= Herbert Blagrave =

English cricketer and racehorse trainer

Herbert Henry Gratwicke Blagrave (3 March 1899 – 4 July 1981) was an English cricketer and racehorse trainer. He was a slow bowler who played for Gloucestershire.

==Early life==
Blagrave was born at Charlton Kings near Cheltenham, son of John Gratwicke Blagrave (1853–1926), of Hambrook House, Charlton Kings, Captain (and hon. Major) in the North Somerset Imperial Yeomanry, and his wife, Fanny Julia (d. 1939), daughter of Sir Alexander Beaumont Churchill Dixie, 10th Baronet, and widow of Lord Henry Somerset, son of Henry Somerset, 8th Duke of Beaufort. He had a younger brother, Peter, born 1901. The Blagrave family was of Calcot Park in Berkshire, until it was sold by the heir, his father's elder brother, Henry Barry Blagrave.

==Cricket==
Blagrave made a single first-class appearance for the Gloucestershire County Cricket team, during the 1922 season, against Derbyshire. From the lower order, he scored a duck in the first innings in which he batted, and 12 runs in the second.

==Military activities==
Blagrave served as a temporary lieutenant in the Royal Artillery.

==Later life==
Blagrave had some success as an owner and trainer of racehorses, sending out Private Walk to win consecutive editions of the Old Newton Cup. He was also the president of Southampton Football Club.

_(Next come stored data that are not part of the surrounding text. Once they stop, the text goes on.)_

-- ==== Sys2Proof/Tests/Slice0.lean ====
section
/-! SUPPORT. Tests: ill-formed commands, small steps whose results stand in the spec's tables, and for every statement with hypotheses
states and operands that meet them. -/

namespace Sys2Proof.Tests
set_option Elab.async false
open Sys2Proof.Machine Sys2Proof.Stmt

/-! ## Ill-formed commands -/

def a0 : TileAt := ⟨0, 0⟩
def sh0 : Requester := .shuttle 0 0

theorem test_ill_accessSize : problems (.tileWindowRead sh0 a0 0 12) = [.accessSize] := by decide
theorem test_ill_accessOffset : problems (.tileWindowWrite sh0 a0 4 (List.replicate 8 0)) = [.accessOffset] := by decide
theorem test_ill_keyLength : problems (.installerKeyWrite true [4]) = [.keyLength] := by decide
theorem test_ill_nonceLength : problems (.attestNonceWrite .maker []) = [.nonceLength] := by decide
theorem test_ill_grantLength : problems (.makerGrantWrite .installer [1]) = [.grantLength] := by decide
theorem test_ill_blobLength : problems (.laneMapWrite .installer []) = [.blobLength] := by decide
theorem test_ill_payloadLength : problems (.spoolDataFrame 10 0 0 (List.replicate 8193 0) 0) = [.payloadLength] := by decide +kernel
theorem test_ill_sectorLength : problems (.requestCompletion 0 0 (.beyondMissed [1])) = [.sectorLength] := by decide
theorem test_ill_bankNumber : problems (.hbmRefresh 0 0 64) = [.bankNumber] := by decide
theorem test_well_formed : wf (.tileWindowRead sh0 a0 8 8) = true := by decide

/-! ## Sample states -/

/-- Partition 1 holds quadrant 0 and runs a step. -/
def part1 : Part := { active := { quads := 1, key := [1] }, hold := { stepRuns := true } }

/-- A package whose start has completed. -/
def base : State :=
  { parts := [(1, part1)]
    pack := { start := { complete := true, state := 1 }, pins := { inReset := false, perst := false, vaux := true, resetPin := false } }
    sec := { roles := { installerKey := [1] } } }

/-- Tile (0, 0) of it. -/
def withTile (t : Tile) : State := { base with tiles := [(0, [(0, t)])] }

/-- The head of a hoop of one tile. -/
def head : Tile := { hoop := { source := 0, index := 0 } }

/-- The state after a command. -/
def after (c : Instr) (s : State) : State :=
  match exec c s with
  | .next t => t
  | _ => s

/-- Tile (0, 0) after a command. -/
def tileAfter (c : Instr) (s : State) : Tile := tile (after c s) a0

/-! ## Statements about the queue -/

theorem witness_StepRunsFrontCommand : ({ base with pending := [.mul a0 ⟨1, 2, 3⟩] } : State).pending = [.mul a0 ⟨1, 2, 3⟩] := rfl
theorem witness_EmptyQueueIdles : base.pending = [] := rfl
theorem witness_StepKeepsFusesAndTakesOneCommand :
    base.fuses = {} ∧ step { base with pending := [.pauseFrame 10 false] } = .next base := ⟨rfl, rfl⟩

/-! ## Scalar slot -/

/-- Registers s1 = 7, s2 = 3, s3 = −8; s4 is poisoned. -/
def scalars : Tile := { head with s := [(1, ⟨7, false⟩), (2, ⟨3, false⟩), (3, ⟨0xFFFFFFF8, false⟩), (4, ⟨1, true⟩)] }

theorem witness_ScalarOperations : tileRuns (withTile scalars) a0 = true := by decide +kernel

/-- The value that lands and the beat. -/
def lands (t : Tile) : List (W128 × Nat) := t.flights.map fun f => (f.value, f.due)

In 1943, Blagrave married Mrs Gwendoline Sutton, daughter of Thomas Forsyth-Forrest, of the Querns, Cirencester, Gloucestershire. They had no children. In 1964 he bought the manor of Linkenholt in Hampshire, which comprised the manor house, 21 cottages and houses, 1,500 acres of farmland, 450 acres of woodland, a village shop, and a blacksmith's forge. Predeceased by his wife, Blagrave died at his home, The Grange, at Beckhampton near Marlborough. As he had no heir, he established the Herbert and Peter Blagrave Charitable Trust, with orders that the money should be spent on sick children, the elderly, and injured jockeys. Blagrave's property, the trust's main endowment, was sold in 2009 to allowing for diversified investments and increased distribution of grants.